* [TO DO] Starting at the first line of the data below, repeat each line word for word up to and including the line with "Sys2Proof.Machine.execDuty ch value s".
MATERIAL PROVIDED below:
-- ==== Sys2Proof/Machine/Dispatch.lean ====
section
/-! DEFINITION. The meaning of each command: its acceptance (spec/30_encoding.md R115). -/

namespace Sys2Proof.Machine

def exec (i : Instr) (s : State) : Host.Outcome State Fault Refusal :=
  match i with
  | .initmotor => Sys2Proof.Machine.execInitmotor s
  | .timebase ckd mode prescaler period => Sys2Proof.Machine.execTimebase ckd mode prescaler period s
  | .chpwm ch compare => Sys2Proof.Machine.execChpwm ch compare s
  | .start => Sys2Proof.Machine.execStart s
  | .sign ch value => Sys2Proof.Machine.execSign ch value s
  | .duty ch value => Sys2Proof.Machine.execDuty ch value s
  | .torque ch value => Sys2Proof.Machine.execTorque ch value s

end Sys2Proof.Machine
end

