-- ==== Sys2Proof/Laws/State.lean ====
section
/-! SUPPORT. One lemma per field per named update of the state, and per register field that an update leaves alone; and
what a bank reads after one of its entries is replaced. -/

namespace Sys2Proof

@[simp] theorem Quad.get_set_self {α : Type} (v : Quad α) (c : Channel) (x : α) : (v.set c x).get c = x := by
  cases c <;> rfl

theorem Quad.get_set_ne {α : Type} (v : Quad α) (c d : Channel) (x : α) (h : d ≠ c) :
    (v.set c x).get d = v.get d := by
  cases c <;> cases d <;> first | rfl | exact absurd rfl h

theorem Quad.get_set {α : Type} (v : Quad α) (c d : Channel) (x : α) :
    (v.set c x).get d = if d = c then x else v.get d := by
  cases c <;> cases d <;> rfl

@[simp] theorem Quad.get_all {α : Type} (c : Channel) (x : α) : (Quad.all x).get c = x := by
  cases c <;> rfl

@[simp] theorem Triple.get_set_self {α : Type} (v : Triple α) (m : Pair) (x : α) : (v.set m x).get m = x := by
  cases m <;> rfl

theorem Triple.get_set_ne {α : Type} (v : Triple α) (m k : Pair) (x : α) (h : k ≠ m) :
    (v.set m x).get k = v.get k := by
  cases m <;> cases k <;> first | rfl | exact absurd rfl h

theorem Triple.get_set {α : Type} (v : Triple α) (m k : Pair) (x : α) :
    (v.set m x).get k = if k = m then x else v.get k := by
  cases m <;> cases k <;> rfl

@[simp] theorem Triple.get_all {α : Type} (m : Pair) (x : α) : (Triple.all x).get m = x := by
  cases m <;> rfl

end Sys2Proof

namespace Sys2Proof.Machine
End of MATERIAL PROVIDED.
* [WRITTEN SOLUTION]
-- ==== Sys2Proof/Machine/Dispatch.lean ====
section
/-! DEFINITION. The meaning of each command: its acceptance (spec/30_encoding.md R115). -/

namespace Sys2Proof.Machine

def exec (i : Instr) (s : State) : Host.Outcome State Fault Refusal :=
  match i with
  | .initmotor => Sys2Proof.Machine.execInitmotor s
  | .timebase ckd mode prescaler period => Sys2Proof.Machine.execTimebase ckd mode prescaler period s
  | .chpwm ch compare => Sys2Proof.Machine.execChpwm ch compare s
  | .start => Sys2Proof.Machine.execStart s
  | .sign ch value => Sys2Proof.Machine.execSign ch value s
  | .duty ch value => Sys2Proof.Machine.execDuty ch value s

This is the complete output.